Homework submission: please submit your homework by publishing a notebook that cleanly displays
your code, results and plots to pdf or html. For the non-coding questions, you can typeset using LATEX or
markdown, or you can include neatly scanned answers. Please make sure to put everything together
into a single pdf file for submission. Late submission is not accepted.
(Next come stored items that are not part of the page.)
/-- Page 31 reads as zeros, and each of its tiles checks. -/
theorem sealed_ok (j : Nat) (hj : j < 16) :
    sideOk (sealed.read (31 * 65536 + 4096 * j) 4096) (sealed.read (sideStore + 32 * (31 * 16 + j)) 32) = true := by
  have data : sealed.read (31 * 65536 + 4096 * j) 4096 = List.replicate 4096 0 := by
    refine List.ext_getElem (by rw [Mem.read_length, List.length_replicate]) fun i hi _ => ?_
    rw [Mem.read_length] at hi
    simp only [Mem.read, List.getElem_map, List.getElem_range, List.getElem_replicate]
    rw [sealed, Mem.byte_write _ _ _ rfl, if_neg (by simp only [sideStore]; omega)]
    rfl
  have side : sealed.read (sideStore + 32 * (31 * 16 + j)) 32 = sealSide (List.replicate 4096 0) [] := by
    refine List.ext_getElem (by rw [Mem.read_length, length_sealSide]) fun i hi h2 => ?_
    rw [Mem.read_length] at hi
    simp only [Mem.read, List.getElem_map, List.getElem_range]
    rw [sealed, Mem.byte_write _ _ _ rfl, if_pos (by simp only [List.length_map, List.length_range]; omega)]
    have e : sideStore + 32 * (31 * 16 + j) + i - (sideStore + 32 * 496) = 32 * j + i := by omega
    rw [e, List.getD_eq_getElem?_getD, List.getElem?_eq_getElem (by simp only [List.length_map, List.length_range]; omega)]
    simp only [List.getElem_map, List.getElem_range, Option.getD_some]
    rw [show (32 * j + i) % 32 = i by omega, List.getD_eq_getElem?_getD, List.getElem?_eq_getElem h2, Option.getD_some]
  rw [data, side]
  exact sideOk_sealSide _ _

/-- DRAM takes other bytes, and reads as its bytes still. -/
theorem dram_plain {s : State} {m : Mem} (hm : Memory.wf ramFill m = true) (h : plainB s = true) :
    ({ s with dram := m } : State).plainDram := by
  obtain ⟨h1, h2, h3⟩ := plain h
  refine ⟨?_, h2, h3⟩
  obtain ⟨a, b, _, c⟩ := (State.canonical_iff s).1 h1
  exact (State.canonical_iff _).2 ⟨a, b, hm, c⟩

theorem witness_TierDescriptorsRun :
    let env : MediaEnv := ⟨[], [], []⟩
    let m := moveDesc true
    let s := tierQ (hosted State.reset) [m]
    let x := pageDesc 2 tXmem
    let d := pageDesc 2 tDram
    let sx := tierQ (shadowed State.reset) [x]
    let sd := (tierQ (shadowed State.reset) [d]).updTier fun t => { t with dirty := [31] }
    let c := pageDesc 3 tDram
    let f := pageDesc 4 tDram
    let dirty (d : Desc) : State := { (tierQ (shadowed State.reset) [d]).updTier fun t => { t with dirty := [31] } with dram := sealed }
    let sc := dirty c
    let sf := dirty f
    let dd := descOf [(0, 1, 5), (2, 1, tShelf), (3, 1, 2), (4, 4, 16), (24, 8, 2 ^ 64 - 1)]
    let se := tierQ (shadowed State.reset) [dd]
    (∃ x y u ns, s.readTile m m.srct m.src 0 env = (.ok (x, y), u) ∧ m.newSide 0 x y = some ns) ∧
    (s.plainDram ∧ s.tierRuns 0 1 0 m ∧ m.ntiles = 1 ∧ m.srct = tDram ∧ m.dstt = tXmem ∧ m.noSide = true ∧
      (m.newSide 0 (s.dram.read m.src 4096) (s.dram.read (sideStore + 32 * (m.src / 4096)) 32)).isSome = true) ∧
    (sx.plainDram ∧ sx.tierRuns 0 2 0 x ∧ x.dstt = tXmem) ∧
    (sd.plainDram ∧ sd.tierRuns 0 2 0 d ∧ d.dstt = tDram ∧ pagesOf d.src (d.ntiles * 4096) = [31] ∧ sd.shadowOf 31 = some 0 ∧
      sd.getI Page.tier 0 TIER_SH_STATE_STATE = 1 ∧ (sd.fillPage 0 31 env (d.src / 4096)).1 = none) ∧
    (sc.plainDram ∧ sc.tierRuns 0 3 0 c ∧ pagesOf c.src (c.ntiles * 4096) = [31] ∧ sc.shadowsOf 31 = [0] ∧
      sc.tier.dirty.contains 31 = true ∧ sc.shelfRo = false ∧ mirrorBlks ≤ sc.shadowLba 0 31) ∧
    (sf.plainDram ∧ sf.tierRuns 0 4 0 f ∧ pagesOf f.src (f.ntiles * 4096) = [31] ∧ sf.shadowsOf 31 = [0] ∧
      sf.tier.dirty.contains 31 = true ∧ sf.shelfRo = false ∧ mirrorBlks ≤ sf.shadowLba 0 31) ∧
    (∀ j, j < 16 → sideOk (sealed.read (31 * 65536 + 4096 * j) 4096) (sealed.read (sideStore + 32 * (31 * 16 + j)) 32) = true) ∧
    (se.plainDram ∧ se.tierRuns 0 5 0 dd) := by
  refine ⟨?_, ⟨plain (by decide +kernel), runs (by decide +kernel), by decide +kernel⟩,
    ⟨plain (by decide +kernel), runs (by decide +kernel), by decide +kernel⟩,
    ⟨plain (by decide +kernel), runs (by decide +kernel), by decide +kernel⟩,
    ⟨dram_plain sealed_wf (by decide +kernel), runs (by decide +kernel), by decide +kernel⟩,
    ⟨dram_plain sealed_wf (by decide +kernel), runs (by decide +kernel), by decide +kernel⟩, sealed_ok,
    plain (by decide +kernel), runs (by decide +kernel)⟩
  obtain ⟨x, y, u, h⟩ := reads (r := (tierQ (hosted State.reset) [moveDesc true]).readTile (moveDesc true) (moveDesc true).srct
    (moveDesc true).src 0 ⟨[], [], []⟩) (by decide +kernel)
  exact ⟨x, y, u, _, h, show (moveDesc true).newSide 0 x y = some _ by
    unfold Desc.newSide; rw [show (moveDesc true).build = true by decide +kernel]; rfl⟩

/-- Descriptors of each operation with no tile, which is PARAM; a move of core 0's to the last block of the mirror area, and the
physical function's. -/
theorem witness_TierDescriptorsRun_refused :
    let bad (op : Nat) := descOf [(0, 1, op), (24, 8, 2 ^ 64 - 1)]
    let raw := rawOf [(0, 1, 1), (2, 1, tDram + 16 * tShelf), (4, 4, 1), (16, 8, 4096 * (mirrorBlks - 1)), (24, 8, 2 ^ 64 - 1)]
    let pf := Desc.new raw none none 0 none 0 0 0
    let own := Desc.new raw (some 0) none 0 (some 9) 0 5 0
    let s := hosted State.reset
    (∀ op ∈ [1, 2, 3, 4, 5], (tierQ s [bad op]).tierPicks 0 op 0 (bad op) ∧ (tierQ s [bad op]).tierCheck (bad op) ≠ .ok) ∧
    (∀ d ∈ [pf, own], d.op = 1 ∧ d.srct = tDram ∧ d.dstt = tShelf ∧ d.nsid = 0 ∧ d.ntiles = 1 ∧ d.src % 4096 = 0 ∧
      d.dst % 4096 = 0 ∧ d.noSide = true ∧ field d.raw 60 2 = 0 ∧ s.descEndOk d tDram d.src (d.ntiles * 4096) = true) ∧
    (own.ofPf = false ∧ pf.ofPf = true ∧ pf.part = 0 ∧ s.nsClearing 0 = false ∧ pf.dst / 4096 < mirrorBlks) := by
  refine ⟨fun op h => ?_, by decide +kernel⟩
  simp only [List.mem_cons, List.not_mem_nil, or_false] at h
  rcases h with rfl | rfl | rfl | rfl | rfl <;> exact ⟨picks (by decide +kernel), by decide +kernel⟩

/-- A checksum is one of two values at most once: with 1 or with 2 in place of its CRC, a side record does not check. -/
theorem side_fails (d x1 x2 : List Byte) (h : slice x1 0 28 = slice x2 0 28) (h1 : field x1 28 4 = 1) (h2 : field x2 28 4 = 2) :
    sideOk d x1 = false ∨ sideOk d x2 = false := by
  simp only [sideOk, h, h1, h2]
  generalize crc32c (d ++ slice x2 0 28) = c
  by_cases hc : c = 1
  · right; simp [hc]
  · left; simp [hc]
Problem 1: EM algorithm for spherical Gaussians & Lloyd’s algorithm
This problem aims to draw links between EM for Gaussian mixtures and Lloyd’s algorithm. In
particular, we might view Lloyd’s as an approximation to EM as instantiated for mixtures of
spherical Gaussians with densities (on Rd) of the following form:
f(x) =
K∑
k=1
πk · N (x;µk, Id) ,
∑
k
πk = 1,
where Id denotes the identity matrix in R
d.
This instantiation of EM (to estimate the MLE parameters {πk, µk}Kk=1) takes the following form,
given data {xi}ni=1:
• Choose some initial π(0)k and µ
(0)
k for k = 1, . . . ,K.
• For t = 0, 1, 2, . . ., do:
i. Soft Cluster Assignment: We will let π˜
(t)
ik denote the ”likelihood” that xi is generated
by Gaussian component k. More precisely, we set:
π˜
(t)
ik =
π
(t)
k · N (xi;µ(t)k , Id)∑K
k′=1 π
(t)
k′ · N (xi;µ(t)k′ , Id)
.
ii. Update Cluster Centers: Set µ
(t+1)
k =
∑n
i=1
π˜
(t)
ik∑n
j=1 π˜
(t)
jk
xi, i.e., a weighted average ac-
cording to the likelihood that xi was generated by component k.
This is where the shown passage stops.